When a line in the data below includes "setCommand", pick it out and copy it.

* Saved data entries *
○ ○ ○ ○
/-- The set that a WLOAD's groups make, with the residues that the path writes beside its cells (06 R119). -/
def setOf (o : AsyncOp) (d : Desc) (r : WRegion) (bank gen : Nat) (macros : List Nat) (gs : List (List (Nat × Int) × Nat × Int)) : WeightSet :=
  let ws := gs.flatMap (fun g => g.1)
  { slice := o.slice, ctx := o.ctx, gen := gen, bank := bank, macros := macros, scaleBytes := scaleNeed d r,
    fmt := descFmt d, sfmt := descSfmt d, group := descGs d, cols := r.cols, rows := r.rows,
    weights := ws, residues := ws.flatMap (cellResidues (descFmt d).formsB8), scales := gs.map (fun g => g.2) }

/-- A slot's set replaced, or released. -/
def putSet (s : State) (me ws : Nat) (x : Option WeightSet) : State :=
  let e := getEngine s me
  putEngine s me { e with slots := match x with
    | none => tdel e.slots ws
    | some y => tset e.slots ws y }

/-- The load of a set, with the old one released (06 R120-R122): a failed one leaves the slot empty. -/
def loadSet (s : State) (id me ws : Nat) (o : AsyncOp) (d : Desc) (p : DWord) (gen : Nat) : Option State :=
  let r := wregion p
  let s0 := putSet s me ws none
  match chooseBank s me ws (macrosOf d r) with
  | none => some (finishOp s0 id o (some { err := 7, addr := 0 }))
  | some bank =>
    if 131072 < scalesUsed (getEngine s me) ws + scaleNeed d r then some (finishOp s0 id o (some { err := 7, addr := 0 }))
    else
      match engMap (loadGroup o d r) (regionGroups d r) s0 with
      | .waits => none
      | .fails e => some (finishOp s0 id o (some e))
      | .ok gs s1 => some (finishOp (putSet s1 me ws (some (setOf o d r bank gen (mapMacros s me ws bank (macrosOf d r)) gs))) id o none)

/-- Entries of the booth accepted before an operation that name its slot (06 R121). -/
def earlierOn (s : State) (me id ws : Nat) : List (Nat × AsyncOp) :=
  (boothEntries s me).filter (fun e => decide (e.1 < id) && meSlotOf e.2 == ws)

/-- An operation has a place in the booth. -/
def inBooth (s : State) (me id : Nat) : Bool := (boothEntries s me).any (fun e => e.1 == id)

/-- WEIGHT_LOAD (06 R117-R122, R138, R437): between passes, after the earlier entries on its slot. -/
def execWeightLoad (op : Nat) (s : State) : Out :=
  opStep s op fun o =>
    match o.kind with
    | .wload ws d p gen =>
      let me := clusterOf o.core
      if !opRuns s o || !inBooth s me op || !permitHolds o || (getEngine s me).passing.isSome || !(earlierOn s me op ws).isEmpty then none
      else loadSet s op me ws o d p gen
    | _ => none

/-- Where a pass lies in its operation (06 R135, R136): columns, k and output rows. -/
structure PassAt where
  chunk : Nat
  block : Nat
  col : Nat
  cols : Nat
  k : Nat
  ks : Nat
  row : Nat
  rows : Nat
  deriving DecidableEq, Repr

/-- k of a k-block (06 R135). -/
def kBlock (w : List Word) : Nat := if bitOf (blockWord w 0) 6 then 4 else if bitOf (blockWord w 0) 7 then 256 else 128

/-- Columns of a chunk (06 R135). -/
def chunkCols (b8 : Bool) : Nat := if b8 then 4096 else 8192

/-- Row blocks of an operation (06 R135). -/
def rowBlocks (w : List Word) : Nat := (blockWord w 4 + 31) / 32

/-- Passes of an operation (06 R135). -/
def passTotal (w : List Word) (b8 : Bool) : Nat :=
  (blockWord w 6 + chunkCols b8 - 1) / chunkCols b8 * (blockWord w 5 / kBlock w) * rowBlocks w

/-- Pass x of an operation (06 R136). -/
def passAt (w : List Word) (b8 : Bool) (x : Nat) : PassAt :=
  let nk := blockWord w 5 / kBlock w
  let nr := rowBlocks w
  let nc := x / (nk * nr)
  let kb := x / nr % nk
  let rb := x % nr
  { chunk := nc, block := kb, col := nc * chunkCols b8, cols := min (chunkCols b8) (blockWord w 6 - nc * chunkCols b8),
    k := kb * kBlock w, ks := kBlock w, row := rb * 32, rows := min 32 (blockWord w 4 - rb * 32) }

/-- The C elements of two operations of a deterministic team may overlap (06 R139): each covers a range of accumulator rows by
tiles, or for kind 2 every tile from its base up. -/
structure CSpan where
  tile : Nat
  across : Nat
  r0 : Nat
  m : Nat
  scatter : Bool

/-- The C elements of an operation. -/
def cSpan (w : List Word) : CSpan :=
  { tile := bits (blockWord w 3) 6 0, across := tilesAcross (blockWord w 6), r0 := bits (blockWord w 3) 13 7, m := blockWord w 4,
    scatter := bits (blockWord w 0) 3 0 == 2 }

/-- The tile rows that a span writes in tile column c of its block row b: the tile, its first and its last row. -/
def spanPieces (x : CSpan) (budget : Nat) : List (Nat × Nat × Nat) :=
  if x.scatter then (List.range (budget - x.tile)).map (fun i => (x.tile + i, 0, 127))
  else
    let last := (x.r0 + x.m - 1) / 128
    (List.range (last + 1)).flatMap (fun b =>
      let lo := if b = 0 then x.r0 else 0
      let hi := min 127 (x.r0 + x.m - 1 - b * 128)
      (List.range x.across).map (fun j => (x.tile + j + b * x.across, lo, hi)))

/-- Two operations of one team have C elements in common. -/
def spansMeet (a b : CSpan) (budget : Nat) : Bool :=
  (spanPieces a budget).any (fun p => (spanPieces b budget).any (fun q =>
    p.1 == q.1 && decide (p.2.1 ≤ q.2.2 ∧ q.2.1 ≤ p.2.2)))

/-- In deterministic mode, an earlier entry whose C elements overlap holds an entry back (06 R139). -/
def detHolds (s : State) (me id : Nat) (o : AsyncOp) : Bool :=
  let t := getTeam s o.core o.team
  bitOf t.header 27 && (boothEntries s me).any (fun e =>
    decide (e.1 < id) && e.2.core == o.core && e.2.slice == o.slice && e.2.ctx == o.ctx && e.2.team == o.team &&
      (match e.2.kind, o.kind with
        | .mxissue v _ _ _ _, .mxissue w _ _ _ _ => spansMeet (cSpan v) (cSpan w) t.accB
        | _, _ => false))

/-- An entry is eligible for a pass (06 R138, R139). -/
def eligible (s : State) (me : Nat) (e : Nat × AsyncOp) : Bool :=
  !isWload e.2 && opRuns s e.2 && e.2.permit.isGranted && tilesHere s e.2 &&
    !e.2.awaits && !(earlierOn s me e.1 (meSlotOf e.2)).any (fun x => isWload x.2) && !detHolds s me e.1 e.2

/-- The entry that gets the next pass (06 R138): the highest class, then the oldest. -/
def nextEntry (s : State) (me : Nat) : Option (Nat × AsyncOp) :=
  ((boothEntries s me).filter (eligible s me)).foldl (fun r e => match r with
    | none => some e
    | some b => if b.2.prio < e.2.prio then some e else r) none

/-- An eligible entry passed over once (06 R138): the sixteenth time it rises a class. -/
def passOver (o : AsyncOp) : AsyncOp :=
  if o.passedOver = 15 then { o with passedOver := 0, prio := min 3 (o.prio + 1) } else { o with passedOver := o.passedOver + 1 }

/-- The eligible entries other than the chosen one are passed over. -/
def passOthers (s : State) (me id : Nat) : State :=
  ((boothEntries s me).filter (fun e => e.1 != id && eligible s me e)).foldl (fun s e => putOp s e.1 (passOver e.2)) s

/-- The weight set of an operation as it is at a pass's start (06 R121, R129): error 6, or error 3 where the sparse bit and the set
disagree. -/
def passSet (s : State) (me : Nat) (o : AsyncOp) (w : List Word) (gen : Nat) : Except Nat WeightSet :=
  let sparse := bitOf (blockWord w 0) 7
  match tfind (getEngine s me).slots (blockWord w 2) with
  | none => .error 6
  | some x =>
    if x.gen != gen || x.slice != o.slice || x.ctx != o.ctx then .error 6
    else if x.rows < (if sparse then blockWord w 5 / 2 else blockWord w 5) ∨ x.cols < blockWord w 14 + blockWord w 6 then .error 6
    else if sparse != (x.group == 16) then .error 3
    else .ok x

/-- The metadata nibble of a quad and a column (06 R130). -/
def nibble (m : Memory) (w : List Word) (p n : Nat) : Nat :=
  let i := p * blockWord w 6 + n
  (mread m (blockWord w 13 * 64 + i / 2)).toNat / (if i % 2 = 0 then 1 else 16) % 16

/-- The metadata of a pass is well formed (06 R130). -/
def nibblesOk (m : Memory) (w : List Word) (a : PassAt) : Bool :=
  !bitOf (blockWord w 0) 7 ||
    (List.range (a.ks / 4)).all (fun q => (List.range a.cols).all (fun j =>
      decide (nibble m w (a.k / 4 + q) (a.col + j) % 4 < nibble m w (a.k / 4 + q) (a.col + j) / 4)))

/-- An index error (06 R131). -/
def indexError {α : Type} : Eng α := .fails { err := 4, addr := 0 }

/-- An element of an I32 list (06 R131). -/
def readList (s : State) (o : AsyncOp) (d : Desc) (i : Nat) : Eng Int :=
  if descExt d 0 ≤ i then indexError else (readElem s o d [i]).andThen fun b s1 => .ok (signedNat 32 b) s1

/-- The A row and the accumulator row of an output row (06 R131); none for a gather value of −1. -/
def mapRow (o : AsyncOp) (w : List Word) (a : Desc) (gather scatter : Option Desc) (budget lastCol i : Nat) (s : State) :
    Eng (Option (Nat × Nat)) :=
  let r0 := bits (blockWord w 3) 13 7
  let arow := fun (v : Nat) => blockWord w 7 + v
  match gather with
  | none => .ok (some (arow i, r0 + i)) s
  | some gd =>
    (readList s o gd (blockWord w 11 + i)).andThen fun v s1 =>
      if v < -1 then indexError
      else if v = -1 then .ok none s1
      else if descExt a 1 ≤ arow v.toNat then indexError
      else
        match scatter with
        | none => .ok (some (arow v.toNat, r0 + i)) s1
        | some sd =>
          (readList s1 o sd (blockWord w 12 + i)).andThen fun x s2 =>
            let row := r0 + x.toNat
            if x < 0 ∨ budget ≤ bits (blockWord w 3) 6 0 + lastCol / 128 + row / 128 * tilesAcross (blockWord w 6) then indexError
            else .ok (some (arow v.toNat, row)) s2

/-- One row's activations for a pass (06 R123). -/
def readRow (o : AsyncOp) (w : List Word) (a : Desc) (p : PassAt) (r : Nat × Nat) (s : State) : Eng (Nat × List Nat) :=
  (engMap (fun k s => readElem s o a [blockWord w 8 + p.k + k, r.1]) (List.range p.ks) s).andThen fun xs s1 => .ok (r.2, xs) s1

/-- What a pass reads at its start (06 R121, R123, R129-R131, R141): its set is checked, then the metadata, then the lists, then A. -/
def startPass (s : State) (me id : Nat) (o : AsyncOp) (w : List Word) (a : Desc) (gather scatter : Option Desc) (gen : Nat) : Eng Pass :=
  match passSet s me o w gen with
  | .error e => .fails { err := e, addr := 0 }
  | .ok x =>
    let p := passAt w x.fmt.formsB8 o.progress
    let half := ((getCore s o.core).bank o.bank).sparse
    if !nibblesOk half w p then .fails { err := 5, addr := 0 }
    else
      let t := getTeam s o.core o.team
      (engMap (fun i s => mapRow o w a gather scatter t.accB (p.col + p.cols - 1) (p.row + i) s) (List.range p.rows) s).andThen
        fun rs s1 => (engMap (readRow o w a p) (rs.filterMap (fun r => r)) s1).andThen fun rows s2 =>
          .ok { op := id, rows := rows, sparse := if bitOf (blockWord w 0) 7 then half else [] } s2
○ ○ ○ ○
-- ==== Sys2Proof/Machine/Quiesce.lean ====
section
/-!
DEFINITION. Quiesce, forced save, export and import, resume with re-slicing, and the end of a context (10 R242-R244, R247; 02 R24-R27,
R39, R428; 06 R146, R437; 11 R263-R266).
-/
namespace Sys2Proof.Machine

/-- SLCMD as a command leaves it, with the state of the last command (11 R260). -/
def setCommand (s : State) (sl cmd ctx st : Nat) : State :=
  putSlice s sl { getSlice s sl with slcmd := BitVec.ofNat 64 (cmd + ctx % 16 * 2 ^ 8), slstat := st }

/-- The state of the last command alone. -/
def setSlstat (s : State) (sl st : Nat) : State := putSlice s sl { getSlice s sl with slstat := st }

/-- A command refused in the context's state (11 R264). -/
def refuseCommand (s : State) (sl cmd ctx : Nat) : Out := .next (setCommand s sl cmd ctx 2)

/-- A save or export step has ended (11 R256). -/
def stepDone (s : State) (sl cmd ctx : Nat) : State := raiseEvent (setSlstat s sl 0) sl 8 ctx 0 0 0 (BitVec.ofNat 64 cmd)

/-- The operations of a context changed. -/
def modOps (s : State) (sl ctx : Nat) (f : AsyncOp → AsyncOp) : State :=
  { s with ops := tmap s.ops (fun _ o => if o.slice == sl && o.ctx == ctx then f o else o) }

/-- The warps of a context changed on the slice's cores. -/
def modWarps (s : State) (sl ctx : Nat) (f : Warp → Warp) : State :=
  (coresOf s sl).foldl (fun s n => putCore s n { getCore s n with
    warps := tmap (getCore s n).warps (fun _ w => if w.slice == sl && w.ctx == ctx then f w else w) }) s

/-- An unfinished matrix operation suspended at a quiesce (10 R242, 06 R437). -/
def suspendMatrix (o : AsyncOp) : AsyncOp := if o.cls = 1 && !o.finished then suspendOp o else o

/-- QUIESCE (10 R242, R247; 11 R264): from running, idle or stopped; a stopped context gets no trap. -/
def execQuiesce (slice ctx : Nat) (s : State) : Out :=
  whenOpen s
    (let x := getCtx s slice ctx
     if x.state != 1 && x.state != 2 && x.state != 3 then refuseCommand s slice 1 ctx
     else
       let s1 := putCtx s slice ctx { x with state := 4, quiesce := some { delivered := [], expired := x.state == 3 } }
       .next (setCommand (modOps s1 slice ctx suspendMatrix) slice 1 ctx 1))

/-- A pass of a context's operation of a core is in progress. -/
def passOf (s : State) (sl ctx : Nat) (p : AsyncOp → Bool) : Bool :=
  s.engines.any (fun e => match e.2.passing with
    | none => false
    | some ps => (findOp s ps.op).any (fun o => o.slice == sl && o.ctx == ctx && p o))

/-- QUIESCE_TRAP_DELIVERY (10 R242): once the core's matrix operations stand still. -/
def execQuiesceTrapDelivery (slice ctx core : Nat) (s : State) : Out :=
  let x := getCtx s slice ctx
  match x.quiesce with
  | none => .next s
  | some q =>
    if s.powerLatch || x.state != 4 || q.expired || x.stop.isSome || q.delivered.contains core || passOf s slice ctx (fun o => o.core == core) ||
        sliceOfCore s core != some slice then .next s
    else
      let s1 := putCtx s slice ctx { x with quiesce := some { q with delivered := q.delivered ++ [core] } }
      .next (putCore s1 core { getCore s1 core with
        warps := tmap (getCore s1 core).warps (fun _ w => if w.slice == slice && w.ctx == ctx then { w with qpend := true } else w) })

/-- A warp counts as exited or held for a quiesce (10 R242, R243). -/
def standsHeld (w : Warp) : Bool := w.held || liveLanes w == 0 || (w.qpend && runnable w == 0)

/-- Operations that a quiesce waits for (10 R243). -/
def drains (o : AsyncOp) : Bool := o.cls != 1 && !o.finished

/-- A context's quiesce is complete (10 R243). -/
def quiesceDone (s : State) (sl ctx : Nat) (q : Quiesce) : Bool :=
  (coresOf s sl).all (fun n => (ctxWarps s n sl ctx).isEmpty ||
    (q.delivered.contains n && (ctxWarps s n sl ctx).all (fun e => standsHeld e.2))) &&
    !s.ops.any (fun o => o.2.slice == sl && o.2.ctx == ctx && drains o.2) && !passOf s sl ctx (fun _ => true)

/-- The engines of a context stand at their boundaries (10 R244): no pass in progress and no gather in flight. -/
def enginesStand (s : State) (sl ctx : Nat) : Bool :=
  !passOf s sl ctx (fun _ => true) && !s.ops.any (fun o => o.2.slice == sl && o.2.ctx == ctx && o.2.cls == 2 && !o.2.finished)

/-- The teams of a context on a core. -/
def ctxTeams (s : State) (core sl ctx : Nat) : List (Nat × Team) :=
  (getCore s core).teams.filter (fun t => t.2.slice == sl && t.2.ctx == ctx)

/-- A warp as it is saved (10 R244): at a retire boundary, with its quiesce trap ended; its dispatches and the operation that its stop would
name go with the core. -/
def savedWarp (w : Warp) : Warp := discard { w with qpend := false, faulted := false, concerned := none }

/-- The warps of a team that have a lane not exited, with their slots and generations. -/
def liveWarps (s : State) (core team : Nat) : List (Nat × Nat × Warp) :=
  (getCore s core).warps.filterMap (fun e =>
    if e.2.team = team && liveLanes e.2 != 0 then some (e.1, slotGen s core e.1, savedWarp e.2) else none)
○ ○ ○ ○
* Task result *
def setCommand (s : State) (sl cmd ctx st : Nat) : State :=
def refuseCommand (s : State) (sl cmd ctx : Nat) : Out := .next (setCommand s sl cmd ctx 2)
       .next (setCommand (modOps s1 slice ctx suspendMatrix) slice 1 ctx 1))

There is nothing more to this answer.